If the hypothesis here advanced be correct, it is apparent that the Cherokees entered the immediate valley of the Mississippi from the northwest, striking it in the region of Iowa. This supposition is strengthened not only by the similarity in the forms of the pipes found in the two sections, but also in the structure and contents of many of the mounds found along the Mississippi in the region of western Illinois. So striking is this that it has been remarked by explorers whose opinions could not have been biased by this theory.

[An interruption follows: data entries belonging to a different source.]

-- ==== Sys2Proof/Laws/Datapath.lean ====
section
/-! SUPPORT. The datapath's functions as compositions of their steps (R92, R93, R111, R114), and each step as arithmetic
modulo `2^32` (R8). -/

namespace Sys2Proof.Machine

theorem kmix_eq (k : Word) : kmix k = rotl32 (k * c1) 15 * c2 := rfl

theorem blockMix_eq (h k : Word) : blockMix h k = rotl32 (h ^^^ kmix k) 13 * mulM + addN := rfl

theorem fmix32_eq (h : Word) :
    fmix32 h = xorShiftRight (xorShiftRight (xorShiftRight h 16 * f1) 13 * f2) 16 := rfl

@[simp] theorem tailMix_zero (h d : Word) : tailMix h d 0#2 = h := by
  simp [tailMix]

theorem tailMix_of_ne_zero (h d : Word) {t : BitVec 2} (ht : t ≠ 0#2) :
    tailMix h d t = h ^^^ kmix (packTail d t) := by
  simp [tailMix, ht]

theorem mul_c1_toNat (x : Word) : (x * c1).toNat = x.toNat * 0xcc9e2d51 % 2 ^ 32 := by
  rw [BitVec.toNat_mul, show c1.toNat = 0xcc9e2d51 from by decide]

theorem mul_c2_toNat (x : Word) : (x * c2).toNat = x.toNat * 0x1b873593 % 2 ^ 32 := by
  rw [BitVec.toNat_mul, show c2.toNat = 0x1b873593 from by decide]

theorem mul_f1_toNat (x : Word) : (x * f1).toNat = x.toNat * 0x85ebca6b % 2 ^ 32 := by
  rw [BitVec.toNat_mul, show f1.toNat = 0x85ebca6b from by decide]

theorem mul_f2_toNat (x : Word) : (x * f2).toNat = x.toNat * 0xc2b2ae35 % 2 ^ 32 := by
  rw [BitVec.toNat_mul, show f2.toNat = 0xc2b2ae35 from by decide]

theorem mulM_addN_toNat (x : Word) : (x * mulM + addN).toNat = (x.toNat * 5 + 0xe6546b64) % 2 ^ 32 := by
  rw [BitVec.toNat_add, BitVec.toNat_mul, show mulM.toNat = 5 from by decide,
    show addN.toNat = 0xe6546b64 from by decide, Nat.mod_add_mod]

theorem xorShiftRight_toNat (x : Word) (n : Nat) : (xorShiftRight x n).toNat = x.toNat ^^^ x.toNat / 2 ^ n := by
  rw [xorShiftRight, BitVec.toNat_xor, BitVec.toNat_ushiftRight, Nat.shiftRight_eq_div_pow]

theorem packTail_congr {d d' : Word} {t : BitVec 2}
    (h : d.toNat % 2 ^ (8 * t.toNat) = d'.toNat % 2 ^ (8 * t.toNat)) : packTail d t = packTail d' t := by
  apply BitVec.eq_of_toNat_eq
  rw [packTail_toNat, packTail_toNat, h]

end Sys2Proof.Machine
end

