-- ==== Sys2Proof/Tests/Slice0.lean ====
section
/-! SUPPORT. Tests with expected values from the spec (95_test_vectors.md unless another file is named), the smoke tests of
the well-formedness checks, and a witness for the hypotheses of each statement. -/

namespace Sys2Proof.Tests

open Sys2Proof.Machine

/-- The next state of an outcome. -/
def nextOf {σ : Type} : Host.Outcome σ Fault Refusal → Option σ
  | .next t => some t
  | _ => none

/-- What 95_test_vectors.md lists of a state: `H`, `LEN`, `ACTIVE`, `DONE`, `ERR`, `ECAUSE`. -/
def view (s : State) : Word × Word × Bool × Bool × Bool × BitVec 2 := (s.h, s.len, s.active, s.done, s.err, s.ecause)

/-- The view after an outcome. -/
def viewOf (o : Host.Outcome State Fault Refusal) : Option (Word × Word × Bool × Bool × Bool × BitVec 2) :=
  (nextOf o).map view

/-- A quiescent state with an open session. -/
def openAt (h len : Word) : State := { State.reset with justReset := false, h := h, len := len, active := true }

/-- A state after a FINAL. -/
def closedAt (h len : Word) : State := { State.reset with justReset := false, h := h, len := len, done := true }

/-- An open session with word `w` in flight, `n` edges from its completion. -/
def flying (w : CmdWord) (n : Nat) : State := { openAt 0#32 0#32 with inFlight := some ⟨w, n⟩ }

/-- A quiescent state whose host presents `ws`. -/
def hosting (s : State) (ms : List HostMove) : State := { s with program := ms }

/-- The pins of an edge with reset, of an idle edge, and of one that presents `w`. -/
def resetPins : Pins := ⟨true, false, 0#64⟩
def idlePins : Pins := ⟨false, false, 0#64⟩
def presentPins (w : CmdWord) : Pins := ⟨false, true, w⟩

/-! ## Well-formedness: each check refuses -/

theorem test_wellFormed_words :
    [0x0000232900000001#64, 0x7473657400000002#64, 0xFFFFFFFF00000033#64].all wordWellFormed = true := by decide
theorem test_wellFormed_refuses_opcode : wordWellFormed 0x0000000000000005#64 = false := by decide
theorem test_wellFormed_refuses_rsvd : wordWellFormed 0x0000000000000043#64 = false := by decide
theorem test_wellFormed_refuses_tlen : wordWellFormed 0x0000000000000012#64 = false := by decide
theorem test_wellFormed_commands :
    [Instr.init 0xFFFFFFFF#32, .block 0#32, .final 3#2 0xFFFFFFFF#32].all Instr.wellFormed = true := by decide
theorem test_asm_refuses_imm32 :
    (Asm.init (2 ^ 32)).wellFormed = false ∧ (Asm.block (2 ^ 32)).wellFormed = false ∧ (Asm.final 1 (some (2 ^
    32))).wellFormed = false := by decide
theorem test_asm_refuses_tail_length : (Asm.final 4 none).wellFormed = false := by decide
theorem test_asm_refuses_imm64 : (Asm.word64 (2 ^ 64)).wellFormed = false := by decide
theorem test_asm_refuses_byte :
    (Asm.blockB 0 0 0 256).wellFormed = false ∧ (Asm.finalB [256]).wellFormed = false := by decide
theorem test_asm_refuses_four_tail_bytes : (Asm.finalB [1, 2, 3, 4]).wellFormed = false := by decide
theorem test_asm_refuses_hashBuf :
    (AsmLine.hashBuf (2 ^ 32) 0 0).wellFormed [] = false ∧ (AsmLine.hashBuf 0 1 1).wellFormed [0#8] = false :=
  by decide

/-! ## Decoding: words written out from R60 and R61, bit by bit -/

/-- `DATA = 0x2329`, `RSVD = 0`, `TLEN = 0`, `OP = 0001`. -/
theorem test_decode_init :
    decode 0b0000000000000000001000110010100100000000000000000000000000000001#64 = .ok (.init 0x2329#32) :=
  by decide
/-- `DATA = 0x74736574`, `RSVD = 0`, `TLEN = 0`, `OP = 0010`. -/
theorem test_decode_block :
    decode 0b0111010001110011011001010111010000000000000000000000000000000010#64 = .ok (.block 0x74736574#32) :=
  by decide
/-- `DATA = 0x21`, `RSVD = 0`, `TLEN = 01`, `OP = 0011`. -/
theorem test_decode_final :
    decode 0b0000000000000000000000000010000100000000000000000000000000010011#64 = .ok (.final 1#2 0x21#32) :=
  by decide
/-- section 2.8: the causes of reserved words, the opcode first -/
theorem test_decode_reserved_opcode :
    [0x0000000000000000#64, 0x0000000000000045#64, 0x0000000100000004#64, 0xFFFFFFFFFFFFFFFF#64].all (fun w =>
    decide (illegalCause w State.reset = some .reservedOpcode)) = true := by decide
theorem test_decode_reserved_field :
    [0x0000000000000042#64, 0x0000000000000012#64, 0x0000000000000011#64, 0x0000000080000001#64,
    0x00000000000000F3#64].all (fun w => decide (illegalCause w State.reset = some .reservedField)) = true :=
  by decide
theorem test_not_active_from_reset :
    [0x0000000000000002#64, 0x0000000000000033#64].all (fun w => decide (illegalCause w State.reset = some
    .notActive)) = true := by decide
theorem test_decodeTableWord :
    decodeTableWord 64 0x0000002100000013 = some (.final 1#2 0x21#32) ∧ decodeTableWord 64 0x12 = none := by decide

/-! ## The datapath -/

/-- section 2.2, row 5 -/
theorem test_kmix : kmix 0x9ABCDEF0#32 = 0x75C3ABAB#32 := by decide
theorem test_blockMix : blockMix 0x12345678#32 0x9ABCDEF0#32 = 0xE4F88C5A#32 := by decide
/-- section 2.4 -/
theorem test_packTail :
    packTail 0xDDCCBBAA#32 3#2 = 0x00CCBBAA#32 ∧ packTail 0xDDCCBBAA#32 2#2 = 0x0000BBAA#32 := by decide
theorem test_tailMix :
    tailMix 0x5A5A5A5A#32 0xFFFFFFFF#32 3#2 = 0xC5B22BCA#32 ∧ tailMix 0#32 0xDDCCBBAA#32 0#2 = 0#32 := by decide
/-- section 2.5, row 6 -/
theorem test_fmix32 : fmix32 0x12345678#32 = 0xE37CD1BC#32 := by decide
/-- section 1.2: `hash(0, "test")` and `hash(0, 21 43 65)` -/
theorem test_murmur3_test : murmur3 0#32 [0x74#8, 0x65#8, 0x73#8, 0x74#8] = 0xBA6BD213#32 := by decide
theorem test_murmur3_tail : murmur3 0#32 [0x21#8, 0x43#8, 0x65#8] = 0x7E4A8634#32 := by decide

/-! ## The commands, one step each -/

/-- section 2.1, rows 4 and 5 -/
theorem test_init :
    viewOf (exec (.init 0x2329#32) (closedAt 0xBA6BD213#32 4#32)) = some (0x2329#32, 0#32, true, false, false, 0#2) :=
  by decide
theorem test_init_keeps_error :
    viewOf (exec (.init 0#32) { State.reset with err := true, ecause := 3#2 }) = some (0#32, 0#32, true, false,
    true, 3#2) := by decide
/-- section 2.3, row 2 (`LEN` wraps) and row 6 -/
theorem test_block_wraps :
    viewOf (exec (.block 0#32) (openAt 0#32 0xFFFFFFFC#32)) = some (0xE6546B64#32, 0#32, true, false, false, 0#2) :=
  by decide
theorem test_block_not_active :
    viewOf (exec (.block 0#32) (closedAt 1#32 8#32)) = some (1#32, 8#32, false, true, true, 3#2) := by decide
/-- section 2.6, rows 3 and 6 (`LEN` wraps) -/
theorem test_final :
    viewOf (exec (.final 1#2 0x21#32) (openAt 0xAB7A9CC9#32 12#32)) = some (0xA92AB3CB#32, 13#32, false, true,
    false, 0#2) := by decide
theorem test_final_wraps :
    viewOf (exec (.final 3#2 0x00654321#32) (openAt 0#32 0xFFFFFFFE#32)) = some (0x64F15191#32, 1#32, false, true,
    false, 0#2) := by decide

/-! ## The step -/

theorem test_step_runs_placed_word :
    viewOf (step (State.reset.withFetchWord 64 0x0000232900000001)) = some (0x2329#32, 0#32, true, false, false,
    0#2) := by decide
/-- P5: the first cause is kept -/
theorem test_step_keeps_first_cause :
    viewOf (step ({ openAt 7#32 0#32 with err := true, ecause := 1#2 }.withFetchWord 64 0x0000000500000012)) = some
    (7#32, 0#32, true, false, true, 1#2) := by decide
theorem test_step_idle : step (openAt 7#32 4#32) = .next (openAt 7#32 4#32) := rfl
/-- section 2.9, row 1: a reset abandons the BLOCK in flight -/
theorem test_resetDuring :
    viewOf (step (hosting (openAt 7#32 8#32) [.resetDuring 0x0000000000000002#64])) = some (0#32, 0#32, false,
    false, false, 0#2) := by decide

/-! ## The clock and the outputs -/

/-- A BLOCK with two edges left writes nothing at the next edge and completes at the one after (R44, R95). -/
theorem test_edge_before_completion :
    nextOf (edge idlePins (flying 0x7473657400000002#64 2)) = some (flying 0x7473657400000002#64 1) := by decide
theorem test_edge_completion :
    viewOf (edge idlePins (flying 0x7473657400000002#64 1)) = some (0x7985975B#32, 4#32, true, false, false, 0#2) :=
  by decide
/-- section 2.9, row 1: reset wins at the completing edge -/
theorem test_edge_reset_wins :
    viewOf (edge resetPins (flying 0x7473657400000002#64 1)) = some (0#32, 0#32, false, false, false, 0#2) :=
  by decide
/-- R23: `ACTIVE` is bit 1, `ERR` bit 3, `ECAUSE` bits 5:4 -/
theorem test_status : statusWord { openAt 0#32 0#32 with err := true, ecause := 2#2 } = 0x2A#32 := by decide
theorem test_outputs_quiescent :
    (sampleOutputs false (closedAt 0xBA6BD213#32 4#32)).1 = ⟨true, 0xBA6BD213#32, 4#32, 4#32⟩ := by decide
/-- R45: the read at the first edge after a reset edge is unspecified, the one at the next edge shows the reset state -/
theorem test_outputs_after_reset :
    (sampleOutputs false State.reset).1.hOut = Config.freeOut 0 ∧
    (nextOf (edge idlePins State.reset)).map (fun t => (sampleOutputs false t).1) = some ⟨true, 0#32, 0#32, 0#32⟩ :=
  ⟨rfl, by decide⟩
theorem test_ready_in_reset : (sampleOutputs true State.reset).1.cmdReady = false := by decide

/-! ## The assembler -/

/-- P2 -/
theorem test_hashBuf_words :
    assemble [0x74#8, 0x65#8, 0x73#8, 0x74#8] (.hashBuf 0 0 4) = some [0x0000000000000001#64, 0x7473657400000002#64,
    0x0000000000000003#64] := by decide
/-- section 2.7, `L = 7`, read from an odd byte offset -/
theorem test_hashBuf_unaligned :
    assemble [0#8, 1#8, 2#8, 3#8, 4#8, 5#8, 6#8, 7#8] (.hashBuf 0 1 7) = some [0x0000000000000001#64,
    0x0403020100000002#64, 0x0007060500000033#64] := by decide
theorem test_text_final :
    assembleText [] [] "FINAL 1, 0x21           ; word".toList = some [0x0000002100000013#64] := by decide
theorem test_text_init : assembleText [] [] "INIT  9001".toList = some [0x0000232900000001#64] := by decide
theorem test_text_blockB :
    assembleText [] [] "BLOCKB 0x74, 0x65, 0x73, 0x74".toList = some [0x7473657400000002#64] := by decide
theorem test_text_word64 :
    assembleText [] [] ".word64 0x0000000500000012".toList = some [0x0000000500000012#64] := by decide
/-- P2's own line, with the name it gives the buffer -/
theorem test_text_hashBuf :
    assembleText [("buf".toList, 0)] [0x74#8, 0x65#8, 0x73#8, 0x74#8] "HASHBUF 0, buf, 4      ; buf = 74 65 73 74".toList
    = some [0x0000000000000001#64, 0x7473657400000002#64, 0x0000000000000003#64] := by decide
theorem test_text_finalB : assembleText [] [] "FINALB".toList = some [0x0000000000000003#64] := by decide
theorem test_text_refuses :
    assembleText [] [] "INIT 0x100000000".toList = none ∧ assembleText [] [] "FINAL 4".toList = none ∧ assembleText [] []
    "BLOCK".toList = none := by decide
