-- ==== Sys2Proof/Word.lean ====
section
/-! DEFINITION. The word types of 16b40 (spec/10_state.md R10, spec/20_memory.md R40 and R41). -/

namespace Sys2Proof

/-- A 16-bit word: the width of every register, address, memory word and port datum (R10). -/
abbrev Word := BitVec 16

/-- Half of a word, the unit in which the model keeps memory (`Host.Cell`). No instruction of 16b40
sees one (R40, R43; notes/assumptions/1.md). -/
abbrev Byte := BitVec 8

/-- A 3-bit register number: a general register (R11) or an external register (R12). -/
abbrev Reg := BitVec 3

/-- A 24-bit physical word address: frame number and offset (R52). -/
abbrev PAddr := BitVec 24

/-- The four flags in the order S O C Z, bit 3 to bit 0 (R21). -/
abbrev FlagBits := BitVec 4

end Sys2Proof
end

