-- ==== Sys2Proof/Machine/MemoryAccess.lean ====
section
/-! DEFINITION. Memory access (spec/43_memory_access.md R125 to R130). -/

namespace Sys2Proof.Machine

/-- A load into R[d] (R125, R127). -/
def State.loadTo (s : State) (d : Reg) (va : Word) : Result :=
  s.loadThen va fun v => s.writeReg d v

/-- A store of R[src] (R126, R128). -/
def State.storeFrom (s : State) (va : Word) (src : Reg) : Result :=
  s.storeThen va (s.reg src) State.finish

/-- MRD d, s (R125). -/
def execMrdReg (d src : Reg) (s : State) : Result := s.loadTo d (s.reg src)

/-- MRD d, imm8 (R125). -/
def execMrdImm (d : Reg) (imm : BitVec 8) (s : State) : Result := s.loadTo d (s.immx imm)

/-- MWR d, s (R126): the address is R[d], the datum R[src]. -/
def execMwrReg (d src : Reg) (s : State) : Result := s.storeFrom (s.reg d) src

/-- MWR imm8, s (R126): the address is the immediate. -/
def execMwrImm (imm : BitVec 8) (src : Reg) (s : State) : Result := s.storeFrom (s.immx imm) src

/-- MRO d, s (R127). -/
def execMroReg (d src : Reg) (s : State) : Result :=
  s.needs .relative (encode (.mroReg d src)) (s.loadTo d (s.offsetAddr (s.reg src)))

/-- MRO d, imm8 (R127). -/
def execMroImm (d : Reg) (imm : BitVec 8) (s : State) : Result :=
  s.needs .relative (encode (.mroImm d imm)) (s.loadTo d (s.offsetAddr (s.immx imm)))

/-- MWO d, s (R128). -/
def execMwoReg (d src : Reg) (s : State) : Result :=
  s.needs .relative (encode (.mwoReg d src)) (s.storeFrom (s.offsetAddr (s.reg d)) src)

/-- MWO imm8, s (R128). -/
def execMwoImm (imm : BitVec 8) (src : Reg) (s : State) : Result :=
  s.needs .relative (encode (.mwoImm imm src)) (s.storeFrom (s.offsetAddr (s.immx imm)) src)

/-- POP d (R129): "POP first gets value THEN increments SP". -/
def execPop (d : Reg) (_low : BitVec 5) (s : State) : Result :=
  s.loadThen s.sp fun v => { s.setReg d v with sp := s.sp + 1 }.finish

/-- PSH s (R130): SP moves only where the store is made. -/
def execPsh (src : Reg) (_low : BitVec 5) (s : State) : Result :=
  s.storeThen s.pushAddr (s.reg src) fun t => { t with sp := s.pushAddr }.finish

end Sys2Proof.Machine
end

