-- ==== Sys2Proof/Machine/Core.lean ====
section
/-! DEFINITION. The machine behind the host's interface. -/

def Sys2Proof.core : Host.Core :=
  { State := Sys2Proof.Machine.State, Fault := Sys2Proof.Machine.Fault,
    Refusal := Sys2Proof.Machine.Refusal, step := Sys2Proof.Machine.step,
    reset := Sys2Proof.Machine.State.reset }
end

Mr. William McAdams, in an address to the American Association for the Advancement of Science, remarks: "Mounds, such as are here described, in the American Bottom and low-lands of Illinois are seldom, if ever, found on the bluffs. On the rich bottom lands of the Illinois River, within 50 miles of its mouth, I have seen great numbers of them and examined several. The people who built them are probably connected with the Ohio mound-builders, although in this vicinity they seem not to have made many earthen embankments, or walls inclosing areas of land, as is common in Ohio. Their manner of burial was similar to the Ohio mound- builders, however, and in this particular they had customs similar to the mound-builders of Europe." [Footnote: Proc. Am. Assoc. Adv. Sci., 29th (Boston) meeting, 1880 (1881), p. 715.] One which he opened in Calhoun County, presented the regular form of the Ohio "altar."